Problem requirements.
Scanning the entries below, copy every line that contains the word "oeseq".
·····
/-! ## clearQueues -/

@[simp] theorem clearQueues_cfg : (clearQueues s).cfg = s.cfg := rfl
@[simp] theorem clearQueues_rom : (clearQueues s).rom = s.rom := rfl
@[simp] theorem clearQueues_addressMask : (clearQueues s).addressMask = s.addressMask := rfl
@[simp] theorem clearQueues_bus : (clearQueues s).bus = s.bus := rfl
@[simp] theorem clearQueues_acc : (clearQueues s).acc = s.acc := rfl
@[simp] theorem clearQueues_oeseq : (clearQueues s).oeseq = s.oeseq := rfl
@[simp] theorem clearQueues_outLatch : (clearQueues s).outLatch = s.outLatch := rfl
@[simp] theorem clearQueues_outTag : (clearQueues s).outTag = s.outTag := rfl
@[simp] theorem clearQueues_pinsVal : (clearQueues s).pinsVal = s.pinsVal := rfl
@[simp] theorem clearQueues_pinsTag : (clearQueues s).pinsTag = s.pinsTag := rfl
@[simp] theorem clearQueues_accessFlag : (clearQueues s).accessFlag = s.accessFlag := rfl
@[simp] theorem clearQueues_repSeen : (clearQueues s).repSeen = s.repSeen := rfl
@[simp] theorem clearQueues_resp : (clearQueues s).resp = s.resp := rfl
@[simp] theorem clearQueues_det : (clearQueues s).det = s.det := rfl
@[simp] theorem clearQueues_sess : (clearQueues s).sess = s.sess := rfl
@[simp] theorem clearQueues_inq : (clearQueues s).inq = s.inq.clear := rfl
@[simp] theorem clearQueues_outq : (clearQueues s).outq = s.outq.clear := rfl
@[simp] theorem clearQueues_deferred : (clearQueues s).deferred = [] := rfl
@[simp] theorem clearQueues_suspended : (clearQueues s).suspended = s.suspended := rfl
@[simp] theorem clearQueues_romPtr : (clearQueues s).romPtr = s.romPtr := rfl
@[simp] theorem clearQueues_nowMs : (clearQueues s).nowMs = s.nowMs := rfl
@[simp] theorem clearQueues_call : (clearQueues s).call = s.call := rfl
@[simp] theorem clearQueues_inflight : (clearQueues s).inflight = s.inflight := rfl
@[simp] theorem clearQueues_faulted : (clearQueues s).faulted = s.faulted := rfl
@[simp] theorem clearQueues_history : (clearQueues s).history = s.history := rfl
@[simp] theorem clearQueues_draws : (clearQueues s).draws = s.draws := rfl
@[simp] theorem clearQueues_sched : (clearQueues s).sched = s.sched := rfl
@[simp] theorem clearQueues_pos : (clearQueues s).pos = s.pos := rfl

/-! ## armSession -/

@[simp] theorem armSession_cfg (base : Word) : (armSession base s).cfg = s.cfg := rfl
@[simp] theorem armSession_rom (base : Word) : (armSession base s).rom = s.rom := rfl
@[simp] theorem armSession_addressMask (base : Word) : (armSession base s).addressMask = s.addressMask := rfl
@[simp] theorem armSession_bus (base : Word) : (armSession base s).bus = s.bus := rfl
@[simp] theorem armSession_acc (base : Word) : (armSession base s).acc = s.acc := rfl
@[simp] theorem armSession_oeseq (base : Word) : (armSession base s).oeseq = s.oeseq := rfl
@[simp] theorem armSession_outLatch (base : Word) : (armSession base s).outLatch = s.outLatch := rfl
@[simp] theorem armSession_outTag (base : Word) : (armSession base s).outTag = s.outTag := rfl
@[simp] theorem armSession_pinsVal (base : Word) : (armSession base s).pinsVal = s.pinsVal := rfl
@[simp] theorem armSession_pinsTag (base : Word) : (armSession base s).pinsTag = s.pinsTag := rfl
@[simp] theorem armSession_accessFlag (base : Word) : (armSession base s).accessFlag = s.accessFlag := rfl
@[simp] theorem armSession_repSeen (base : Word) : (armSession base s).repSeen = s.repSeen := rfl
@[simp] theorem armSession_resp (base : Word) : (armSession base s).resp = s.resp := rfl
@[simp] theorem armSession_det (base : Word) : (armSession base s).det = { armed := true, base := base, wfifo := [], rcount := 0, wirqEn := true, rirqEn := true } := rfl
@[simp] theorem armSession_sess (base : Word) : (armSession base s).sess = { active := true, base := some base } := rfl
@[simp] theorem armSession_inq (base : Word) : (armSession base s).inq = s.inq.clear := rfl
@[simp] theorem armSession_outq (base : Word) : (armSession base s).outq = s.outq.clear := rfl
@[simp] theorem armSession_deferred (base : Word) : (armSession base s).deferred = [] := rfl
@[simp] theorem armSession_suspended (base : Word) : (armSession base s).suspended = s.suspended := rfl
@[simp] theorem armSession_romPtr (base : Word) : (armSession base s).romPtr = s.romPtr := rfl
@[simp] theorem armSession_nowMs (base : Word) : (armSession base s).nowMs = s.nowMs := rfl
@[simp] theorem armSession_call (base : Word) : (armSession base s).call = s.call := rfl
@[simp] theorem armSession_inflight (base : Word) : (armSession base s).inflight = s.inflight := rfl
@[simp] theorem armSession_faulted (base : Word) : (armSession base s).faulted = s.faulted := rfl
@[simp] theorem armSession_history (base : Word) : (armSession base s).history = s.history := rfl
@[simp] theorem armSession_draws (base : Word) : (armSession base s).draws = s.draws := rfl
@[simp] theorem armSession_sched (base : Word) : (armSession base s).sched = s.sched := rfl
@[simp] theorem armSession_pos (base : Word) : (armSession base s).pos = s.pos := rfl

/-! ## advancePtr -/

@[simp] theorem advancePtr_cfg (n : Nat) : (advancePtr n s).cfg = s.cfg := rfl
@[simp] theorem advancePtr_rom (n : Nat) : (advancePtr n s).rom = s.rom := rfl
@[simp] theorem advancePtr_addressMask (n : Nat) : (advancePtr n s).addressMask = s.addressMask := rfl
@[simp] theorem advancePtr_bus (n : Nat) : (advancePtr n s).bus = s.bus := rfl
@[simp] theorem advancePtr_acc (n : Nat) : (advancePtr n s).acc = s.acc := rfl
@[simp] theorem advancePtr_oeseq (n : Nat) : (advancePtr n s).oeseq = s.oeseq := rfl
@[simp] theorem advancePtr_outLatch (n : Nat) : (advancePtr n s).outLatch = s.outLatch := rfl
@[simp] theorem advancePtr_outTag (n : Nat) : (advancePtr n s).outTag = s.outTag := rfl
@[simp] theorem advancePtr_pinsVal (n : Nat) : (advancePtr n s).pinsVal = s.pinsVal := rfl
@[simp] theorem advancePtr_pinsTag (n : Nat) : (advancePtr n s).pinsTag = s.pinsTag := rfl
@[simp] theorem advancePtr_accessFlag (n : Nat) : (advancePtr n s).accessFlag = s.accessFlag := rfl
@[simp] theorem advancePtr_repSeen (n : Nat) : (advancePtr n s).repSeen = s.repSeen := rfl
@[simp] theorem advancePtr_resp (n : Nat) : (advancePtr n s).resp = s.resp := rfl
@[simp] theorem advancePtr_det (n : Nat) : (advancePtr n s).det = s.det := rfl
@[simp] theorem advancePtr_sess (n : Nat) : (advancePtr n s).sess = s.sess := rfl
@[simp] theorem advancePtr_inq (n : Nat) : (advancePtr n s).inq = s.inq := rfl
@[simp] theorem advancePtr_outq (n : Nat) : (advancePtr n s).outq = s.outq := rfl
@[simp] theorem advancePtr_deferred (n : Nat) : (advancePtr n s).deferred = s.deferred := rfl
@[simp] theorem advancePtr_suspended (n : Nat) : (advancePtr n s).suspended = s.suspended := rfl
@[simp] theorem advancePtr_romPtr (n : Nat) : (advancePtr n s).romPtr = s.romPtr + BitVec.ofNat 32 n := rfl
@[simp] theorem advancePtr_nowMs (n : Nat) : (advancePtr n s).nowMs = s.nowMs := rfl
@[simp] theorem advancePtr_call (n : Nat) : (advancePtr n s).call = s.call := rfl
@[simp] theorem advancePtr_inflight (n : Nat) : (advancePtr n s).inflight = s.inflight := rfl
@[simp] theorem advancePtr_faulted (n : Nat) : (advancePtr n s).faulted = s.faulted := rfl
@[simp] theorem advancePtr_history (n : Nat) : (advancePtr n s).history = s.history := rfl
@[simp] theorem advancePtr_draws (n : Nat) : (advancePtr n s).draws = s.draws := rfl
@[simp] theorem advancePtr_sched (n : Nat) : (advancePtr n s).sched = s.sched := rfl
@[simp] theorem advancePtr_pos (n : Nat) : (advancePtr n s).pos = s.pos := rfl

end Sys2Proof.Machine
end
·····
Solution below.
@[simp] theorem clearQueues_oeseq : (clearQueues s).oeseq = s.oeseq := rfl
@[simp] theorem armSession_oeseq (base : Word) : (armSession base s).oeseq = s.oeseq := rfl
@[simp] theorem advancePtr_oeseq (n : Nat) : (advancePtr n s).oeseq = s.oeseq := rfl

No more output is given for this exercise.